Religulous: This movie is exactly what you expect. Bill Maher says he wants to figure out why religious people are religious. Instead of any sustained conversation with interesting people about why they believe, he mostly seeks out the nuttiest folks and makes fun of their beliefs. He ends the film with a call-to-action argument directed at atheists. He says atheists should make their voices heard in public debate. What is ironic is that the voice we hear from Maher in the film is condescending and immature, and undoubtedly works against any possibility of dialogue between believers and non-believers.

I am opposed to supporting, tolerating or "respecting" crazy beliefs when those beliefs have proven themselves destructive. Religion falls into this category, but, of course, so do many non-religious belief systems. The biggest trick that religion plays is that it convinces non-believers, because it includes an explicit system of morality, that it is necessary to respect religion even if one doesn't believe in it.

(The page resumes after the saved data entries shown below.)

-- ==== Sys2Proof/Tests/Slice0.lean ====
section
/-! SUPPORT. Tests: ill-formed commands are refused, the spec's worked values, and, for every statement with hypotheses, a state and
operands that meet those of each of its clauses. -/

namespace Sys2Proof.Tests

open Sys2Proof Sys2Proof.Machine

-- One theorem at a time: each runs the kernel on a state of the block.
set_option Elab.async false


/-! ### Ill-formed commands: for each bound of WellFormed.lean one that breaks it -/

theorem test_ill_formed_1 : ([
    .dictWrite 10 0 0 1 0, .dictWrite 0 65536 0 1 0, .dictWrite 0 0 256 1 0, .dictWrite 0 0 0 1465 0,
    .dictWrite 0 0 0 3 0, .dictWrite 0 0 0 1 256, .growthRing [32768] [], .growthRing [-32769] [],
    .growthRing [] [256], .growthRingAtCore 65536, .growthRingAtCore 51200, .growthRingAtCore 128,
    .sysrefEdge 16 0 0, .sysrefEdge 0 0 128, .sysrefEdge 0 0 (-129), .presentNFall 16,
    .discoveryDebounceDone 16 [], .discoveryDebounceDone 0 [1, 2], .discoveryDebounceDone 0 (List.replicate 256 256), .laneLockDone 16 false 0,
    .discoveryTimeout 16, .presentNRise 16, .ibi 16 0, .ibi 0 256,
    .portReinstate 10 0, .portReinstate 0 16, .laneCodeError 64 0, .laneCodeError 0 (2 ^ 64),
    .laneSyncLoss 64, .cdrLossOfLock 64, .releaseMarginViolation 0 4, .releaseMarginViolation 0 480,
    .releaseMarginViolation 0 32767, .releaseMarginViolation 0 (-32769), .retrainTimeout 16, .retrainEpisodeEnd 64,
    .marginUpdate 64 0 0, .marginUpdate 0 65536 0, .marginUpdate 0 0 256, .adaptUpdate 64 0] : List Instr).all (fun c => !c.wf) = true := by
  decide +kernel

theorem test_ill_formed_2 : ([
    .adaptUpdate 0 65, .adaptUpdate 0 (-65), .adaptHold 10 0 0, .adaptHold 0 128 0,
    .adaptHold 0 0 256, .prbsMode 10 0 0, .prbsMode 0 128 0, .prbsMode 0 0 256,
    .injectRate 10 0 0, .injectRate 0 128 0, .injectRate 0 0 256, .tdcCalTable 2,
    .edgeInput 32 false 0, .condParityError 1024 0, .condParityError 0 2, .tokenAdmit 51200,
    .tokenAdmit 128, .tokenAdmit 66048, .nop 51200 [], .nop 128 [],
    .nop 66048 [], .lutmac 51200 [], .lutmac 128 [], .lutmac 66048 [],
    .omac 51200 [], .omac 128 [], .omac 66048 [], .zcorr 51200 [],
    .zcorr 128 [], .zcorr 66048 [], .bclose 51200 [], .bclose 128 [],
    .bclose 66048 [], .rescale 51200 [], .rescale 128 [], .rescale 66048 [],
    .actlut 51200 [], .actlut 128 [], .actlut 66048 [], .stateRead 51200 []] : List Instr).all (fun c => !c.wf) = true := by
  decide +kernel

theorem test_ill_formed_3 : ([
    .stateRead 128 [], .stateRead 66048 [], .stateWrite 51200 [], .stateWrite 128 [],
    .stateWrite 66048 [], .send 51200 [], .send 128 [], .send 66048 [],
    .recv 51200 [], .recv 128 [], .recv 66048 [], .reduce 51200 [],
    .reduce 128 [], .reduce 66048 [], .cmp 51200 [], .cmp 128 [],
    .cmp 66048 [], .sel 51200 [], .sel 128 [], .sel 66048 [],
    .maxp 51200 [], .maxp 128 [], .maxp 66048 [], .movRegisterRun 51200 [],
    .movRegisterRun 128 [], .movRegisterRun 66048 [], .movImmediate 51200 [], .movImmediate 128 [],
    .movImmediate 66048 [], .movClearAccumulators 51200 [], .movClearAccumulators 128 [], .movClearAccumulators 66048 [],
    .ldw 51200 [], .ldw 128 [], .ldw 66048 [], .waitCount 51200 [],
    .waitCount 128 [], .waitCount 66048 [], .waitTokenPresent 51200 [], .waitTokenPresent 128 []] : List Instr).all (fun c => !c.wf) = true := by
  decide +kernel

theorem test_ill_formed_4 : ([
    .waitTokenPresent 66048 [], .waitGrowthRing 51200 [], .waitGrowthRing 128 [], .waitGrowthRing 66048 [],
    .ring 51200 [], .ring 128 [], .ring 66048 [], .fireWatchdogExpiry 51200,
    .fireWatchdogExpiry 128, .fireWatchdogExpiry 66048, .scrubberPass 51200 [], .scrubberPass 128 [],
    .scrubberPass 66048 [], .scrubberPass 0 [⟨3, 0, false⟩], .scrubberPass 0 [⟨0, 4096, false⟩], .rideHop 65536 0 false,
    .rideHop 0 4 false, .rideHop 51200 0 false, .rideHop 128 0 false, .fbDepart 65536,
    .fbDepart 51200, .fbDepart 128, .fbSlotTimeout 65536, .fbSlotTimeout 51200,
    .fbSlotTimeout 128, .dieLinkRealignTimeout 256, .vlinePulseEnd 32, .vlineUnlatch 10 0,
    .vlineUnlatch 0 (2 ^ 32), .patAutoExpiry 64, .copyUnit 2, .copyTruncate 2,
    .psramTransactionDone 32 false, .psramTimeout 32768, .captureRelease 10 0, .captureRelease 0 (2 ^ 32),
    .streamSegment ⟨16, 0⟩, .streamOverrun 16, .descProducer 10 0 0, .descProducer 0 16 0] : List Instr).all (fun c => !c.wf) = true := by
  decide +kernel

theorem test_ill_formed_5 : ([
    .descProducer 0 0 (2 ^ 32), .descFetchTimeout 16, .descCopy 16 (List.replicate 8 0) 0, .descCopy 0 (List.replicate 8 0) (2 ^ 64),
    .descCopy 0 (List.replicate 7 0) 0, .descCopy 0 (List.replicate 8 (2 ^ 64)) 0, .descCopyRelease 16 (List.replicate 8 0) 0, .descCopyRelease 0 (List.replicate 8 0) (2 ^ 64),
    .descCopyRelease 0 (List.replicate 7 0) 0, .descCopyRelease 0 (List.replicate 8 (2 ^ 64)) 0, .descRelease 16 (List.replicate 8 0), .descRelease 0 (List.replicate 9 0),
    .descRelease 0 (List.replicate 8 (2 ^ 64)), .transferDone 16, .channelStart 10 0, .channelStart 0 16,
    .channelAbort 10 0, .channelAbort 0 16, .channelAbortDone 16, .reviewDispatch 2,
    .reviewJobAged 2, .reviewInputReadDone 2, .reviewPassStart 2, .reviewPassEnd 2 0,
    .reviewJobEnd 2 false, .encStart 10, .encBlockStaged (List.replicate 139 0), .encBlockStaged (List.replicate 140 (2 ^ 64)),
    .encCommit 10, .encAbandon 10, .load 10, .unload 10,
    .loadCheck 10, .loadPhaseDone [2 ^ 64], .retireCore 10 0 0, .retireCore 0 256 0,
    .retireCore 0 0 256, .contextSwitch 10 0 0, .contextSwitch 0 (2 ^ 56) 0, .contextSwitch 0 0 4] : List Instr).all (fun c => !c.wf) = true := by
  decide +kernel

theorem test_ill_formed_6 : ([
    .slotDrained 4, .fallbackEnable 10 0, .fallbackEnable 0 256, .pause 10 0,
    .pause 0 (2 ^ 56), .resume 10 0, .resume 0 (2 ^ 56), .resumeNoRestore 10 0,
    .resumeNoRestore 0 (2 ^ 56), .auditTimeout 3, .auditTimeout 0, .recordWrite 5,
    .recordWrite 15, .recordWrite 32, .ciFetchDone (List.replicate 31 0), .ciFetchDone (List.replicate 32 (2 ^ 64)),
    .msixDelayExpiry 5, .msixDelayExpiry 32, .ringEnable 5 1, .ringEnable 0 2,
    .ringEnable 32 1, .ringEnable 0 (2 ^ 32 + 1), .ringDisable 5 0, .ringDisable 0 1,
    .ringDisable 32 0, .ringDisable 0 (2 ^ 32), .hostWindowWrite 0x2000 8 0, .hostWindowWrite 0x2807 8 0,
    .hostWindowWrite 0x100000 8 0, .hostWindowWrite 0 24 0, .hostWindowWrite 0 8 256, .hostLinkUp 7 1 ⟨false, HostCfg.rest⟩,
    .hostLinkUp 0 1 ⟨false, HostCfg.rest⟩, .hostLinkUp 1 3 ⟨false, HostCfg.rest⟩, .hostLinkUp 1 1 ⟨false, { HostCfg.rest with payload := 64 }⟩, .hostLinkUp 1 1 ⟨false, { HostCfg.rest with readReq := 64 }⟩,
    .groupMemberWrite 10 0x2600 1 0, .groupMemberWrite 0 0x2600 1 (2 ^ 2048), .groupMemberWrite 0 0x2600 0 0, .groupMemberWrite 0 0x2640 1 0] : List Instr).all (fun c => !c.wf) = true := by
  decide +kernel

theorem test_ill_formed_7 : ([
    .groupCommit 10 0, .groupCommit 0 (2 ^ 32), .groupCommitAll 10, .groupDiscard 10 0,
    .groupDiscard 0 0xFFFFFFFF, .groupDiscardAll 10, .bulkRead 65536 0, .bulkRead 0 256,
    .bulkWrite 65536 0 [], .bulkWrite 0 256 [], .bulkWrite 0 0 [256], .bulkWrite 0 0 (List.replicate 1025 0),
    .nppOpen (2 ^ 32), .nppClose (2 ^ 32) 0, .nppClose 0 (2 ^ 32), .nppRead (2 ^ 32) 0 ⟨0, []⟩,
    .nppRead 0 (2 ^ 32) ⟨0, []⟩, .nppRead 0 0 ⟨0, [(65536, 0)]⟩, .nppRead 0 0 ⟨0, [(0, 256)]⟩, .nppRead 0 0 ⟨0, List.replicate 365 (0, 0)⟩,
    .nppRead 0 0 ⟨65536, []⟩, .nppWrite (2 ^ 32) 0 ⟨0, []⟩, .nppWrite 0 (2 ^ 32) ⟨0, []⟩, .nppWrite 0 0 ⟨0, [(65536, 0, [])]⟩,
    .nppWrite 0 0 ⟨0, [(0, 256, [])]⟩, .nppWrite 0 0 ⟨0, [(0, 0, [256])]⟩, .nppWrite 0 0 ⟨0, [(0, 0, List.replicate 1449 0)]⟩, .nppWrite 0 0 ⟨65536, []⟩,
    .nppCommit (2 ^ 32) 0 0, .nppCommit 0 (2 ^ 32) 0, .nppCommit 0 0 (2 ^ 32), .nppDiscard (2 ^ 32) 0 0,
    .nppDiscard 0 (2 ^ 32) 0, .nppDiscard 0 0 (2 ^ 32), .nppKeepalive (2 ^ 32) 0, .nppKeepalive 0 (2 ^ 32),
    .nppWake (2 ^ 128), .nppSessionExpiry 8, .nppPort 10 0, .nppPort 0 65536] : List Instr).all (fun c => !c.wf) = true := by
  decide +kernel

theorem test_ill_formed_8 : ([
    .ptpAnnounce 128 0 0 0, .ptpAnnounce 0 (2 ^ 64) 0 0, .ptpSync 128 0 0 none, .ptpSync 0 (2 ^ 64) 0 none,
    .ptpPortRestart 10 false 0, .ptpPortRestart 0 false 256, .timeRestep 10, .flitCrcFail 3 0,
    .flitCrcFail 0 4096, .nak 3 0, .nak 0 4096, .contrib 2 0 (List.replicate 5 0),
    .contrib 0 4096 (List.replicate 5 0), .contrib 0 0 (List.replicate 4 0), .contrib 0 0 (List.replicate 5 (2 ^ 64)), .hello 3 (List.replicate 6 0),
    .hello 0 (List.replicate 5 0), .form 2 0 [], .form 0 4096 [], .form 0 0 (List.replicate 34 (0, 0)),
    .barrier 3 0 0 0 0 0 0 0 0, .barrier 0 4096 0 0 0 0 0 0 0, .barrier 0 0 2 0 0 0 0 0 0, .barrier 0 0 0 6 0 0 0 0 0,
    .barrier 0 0 0 0 32 0 0 0 0, .barrier 0 0 0 0 0 33 0 0 0, .barrier 0 0 0 0 0 0 65536 0 0, .sync 3 0 0 0,
    .sync 0 4096 0 0, .sync 0 0 (2 ^ 64) 0, .mirrorStatus 4096 0 0 0, .mirrorStatus 0 (2 ^ 24) 0 0,
    .mirrorStatus 0 0 3 0, .mirrorStatus 0 0 0 2, .mirrorVerdict 4096 0 0 0, .mirrorVerdict 0 (2 ^ 24) 0 0,
    .mirrorVerdict 0 0 (2 ^ 64) 0, .mirrorVerdict 0 0 0 (2 ^ 128), .mirrorDict 4096 0 0 0 0 [], .mirrorDict 0 4 0 0 0 []] : List Instr).all (fun c => !c.wf) = true := by
  decide +kernel

theorem test_ill_formed_9 : ([
    .mirrorDict 0 0 (2 ^ 32) 0 0 [], .mirrorDict 0 0 0 0 (2 ^ 64) [], .wakeComb 2 0, .wakeComb 0 4096,
    .reservedFlit 0 10, .reservedFlit 0 16, .linkTrained 3 0, .linkTrained 0 65536,
    .fecAlignmentLoss 3, .linkTrainTimeout 3, .ringReinstate 10 0, .ringReinstate 0 256,
    .faultReport 0x2041 (2 ^ 64) 0, .faultReport 0x2041 0 (2 ^ 64), .faultReport 0x2042 0 0, .restartPhaseDone [(4, [])],
    .restartPhaseDone [(0, [2 ^ 64])], .faultClear 10, .powerRequest 10 0, .powerRequest 0 256,
    .prepareTimeout 9, .laneSignalDetect 67, .wakeCombBursts 2, .canopyPowerSample 65536 0,
    .canopyPowerSample 0 65536, .canopyThermalSample (List.replicate 100 0) 32768 0 0, .canopyThermalSample (List.replicate 100 0) 0 32768 0, .canopyThermalSample (List.replicate 100 0) 0 0 65536,
    .canopyThermalSample (List.replicate 99 0) 0 0 0, .canopyThermalSample (List.replicate 100 32768) 0 0 0, .canopyThermalSample (List.replicate 100 (-32769)) 0 0 0, .canopyThermalSample (List.replicate 100 0) (-32769) 0 0,
    .canopyThermalSample (List.replicate 100 0) 0 (-32769) 0, .ownerKeyProvision 10 0, .ownerKeyProvision 0 (2 ^ 512), .ownerKeyRevoke 10 0,
    .ownerKeyRevoke 0 256, .svnAdvance 10 0, .svnAdvance 0 256, .quoteCommand 10] : List Instr).all (fun c => !c.wf) = true := by
  decide +kernel

theorem test_ill_formed_10 : ([
    .firmwareExtend (List.replicate 31 0), .firmwareExtend (List.replicate 32 256), .rebootToRecovery 10 false, .verifyHostImage 10 false [],
    .verifyHostImage 0 false [256], .verifyStagedImage 10 false, .recoveryChunk 10 (List.replicate 1024 0), .recoveryChunk 0 (List.replicate 1023 0),
    .recoveryChunk 0 (List.replicate 1024 256), .storeInit 10, .storeInitDone (2 ^ 32), .arm 10,
    .stop 10, .railSample (List.replicate 8 0) (List.replicate 9 0), .railSample (List.replicate 9 0) (List.replicate 8 0), .railSample (List.replicate 9 65536) (List.replicate 9 0),
    .railSample (List.replicate 9 0) (List.replicate 9 65536), .sampleTick [(1024, 0)] [], .sampleTick [(0, 65536)] [], .sampleTick [] [(64, 4)],
    .sampleTick [] [(0, 3)], .sampleTick [] [(0, 481)], .ringControlWrite 0x1FFF 8 0, .ringControlWrite 0x2808 8 0,
    .ringControlWrite 0x2000 24 0, .ringControlWrite 0x2000 8 256] : List Instr).all (fun c => !c.wf) = true := by
  decide +kernel

theorem test_ill_formed_is_refused : exec (.dictWrite 10 0 0 1 0) State.reset = .refused .malformed := rfl

/-! ### Worked values of the spec -/

/-- Table 7.5: the block close on lane 3, and the accumulator after it. -/
theorem test_block_close : closeSum 188000 24160 512 240 7 = 10688 ∧ -120000 + 37 * closeSum 188000 24160 512 240 7 = 275456 := by decide

/-- Table 7.6: ties go to even on both sides of zero, and a sum past 16 bits saturates. -/
theorem test_rescale_ties :
    [2464, 2528, -2464, 3400].map (fun a => rescaleVal a (40000 * 2 ^ 48 + 12 * 2 ^ 26)) =
      [(24062, false), (24688, false), (-24062, false), (32767, true)] := by decide +kernel

/-- After Table 7.6: c is added before saturation, and lane 3 of the first-layer example. -/
theorem test_rescale_offset :
    rescaleVal 3400 (40000 * 2 ^ 48 + (65536 - 500) * 2 ^ 32 + 12 * 2 ^ 26) = (32703, false) ∧
    rescaleVal 275456 (23040 * 2 ^ 48 + (65536 - 40) * 2 ^ 32 + 22 * 2 ^ 26) = (1473, false) := by decide +kernel

/-- Table 7.12: S2 = 2^-9 and s = 40; the weights 0.1953125 (0x3E48), 0.15625 (0x3E20), 1.0 (0x3F80), -1.0 (0xBF80) and 0. -/
theorem test_encoder_ties_and_clamps :
    [(0x3E48, 8), (0x3E48, 7), (0x3E20, 8), (0x3F80, 8), (0xBF80, 8), (0, 8)].map
      (fun x => encodeW (floatVal 7 x.1) (floatVal 23 0x3B000000) 40 x.2 0 15) =
      [(10, 0), (10, 0), (10, 0), (15, 1), (0, 1), (8, 0)] := by decide +kernel

/-- Tables 4.3 and 11.7: channels 70 and 71 of the travelling-wave front, without their phase of 37. -/
theorem test_crossings :
    crossing ⟨1, 12000, 0, 0, 0, 0⟩ 1 (some 9000) 15400 38 3072 1 46080 + 37 = 69061 ∧
    crossing ⟨1, 12000, 0, 0, 0, 0⟩ 1 (some 8200) 13000 37 3072 1 46080 + 37 = 66981 := by decide +kernel

/-- Table 6.7: the hop from x = 23 to x = 24 crosses the die boundary, in 4 ac on B0 and in 5 on A1. -/
theorem test_die_crossing :
    hopEW Dev.reset (23 * 256 + 12) (25 * 256 + 12) = 4 ∧
    hopEW { Dev.reset with fuses := { Dev.reset.fuses with stepping := 0xA1 } } (23 * 256 + 12) (25 * 256 + 12) = 5 := by decide +kernel

/-- The check value of CRC-32 of IEEE 802.3, and the first example of GB/T 32905: the digest of "abc". -/
theorem test_digests :
    crc32 [0x31, 0x32, 0x33, 0x34, 0x35, 0x36, 0x37, 0x38, 0x39] = 0xCBF43926 ∧
    beNum (sm3 [0x61, 0x62, 0x63]) = 0x66C7F0F462EEEDD9D1F2D46BDC10E4E24167C4875CF2F7A2297DA02B8F4BA8E0 := by decide +kernel

/-- A command runs from reset: POR_N rises with both straps low, and the understorey step begins (Table 21.1). -/
theorem test_por_release :
    (match step { State.reset with pending := [.porNRelease false false, .frameBoundary] } with
      | .next t => t.pending = [.frameBoundary] ∧ t.dev.sys.step = 1 ∧ t.dev.pins.porN = true
      | _ => False) := by
  refine ⟨rfl, ?_, ?_⟩ <;> decide +kernel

This is the conclusion that Maher (and Dawkins, et al) have reached (and I agree with it), but they completely misinterpret what should follow from it. Telling people that you don't respect their beliefs and ridiculing them is counterproductive to the political cause for which they claim to be fighting. I am constantly amazed at the rhetorical failures of the atheist vanguard, but I do understand that they are faced with a difficult question: how does one communicate disrespect without being an asshole?

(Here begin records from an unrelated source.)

-- ==== Sys2Proof/Word.lean ====
section
/-! DEFINITION. The word types of the device: bytes, 16-bit cubit words, 32-bit register words, 64-bit double words,
32-byte halves and 64-byte lines (R9, R10, R60, R293, R412). -/

namespace Sys2Proof

abbrev Byte := BitVec 8
abbrev Half := BitVec 16
abbrev Word := BitVec 32
abbrev DWord := BitVec 64
/-- One 32-byte half of a memory line, byte 0 in the least significant bits (R9). -/
abbrev HalfLine := BitVec 256
/-- A 64-byte memory line, byte 0 in the least significant bits (R9, R412). -/
abbrev Line := BitVec 512

end Sys2Proof
end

It is necessary to communicate disrespect, because as long as religion is respected as a source of truth and guidance (even when one does not believe in it), it will continue to exert influence in the public sphere. The atheist vanguard's political focus is to secularize the public sphere, so it is rhetorically necessary to erode the perception that religion is the fundamental source of morality in Western cultures. The only way to do this is to divest people of the illusion that religion should be respected even when one doesn't believe in it, and to argue that morality is not actually grounded in religion (which is why I think that all of these genetic explanations for why we love, care, nurture, etc., while completely false, are politically advantageous for the non-religious).

I don't have a good answer for how to respectfully argue that a belief system should not be respected. It's a difficult problem. I do know, however, that being overtly disrespectful toward a system that you don't believe deserves respect is not a successful argumentative strategy. It's just a good way to get people to hate you more. Maher's film does for secularism what the Spice Girls' "Girl Power" did for feminism: it dresses itself up in politically progressive clothing but its specific content undercuts the goals of the politics with which it claims to associate itself.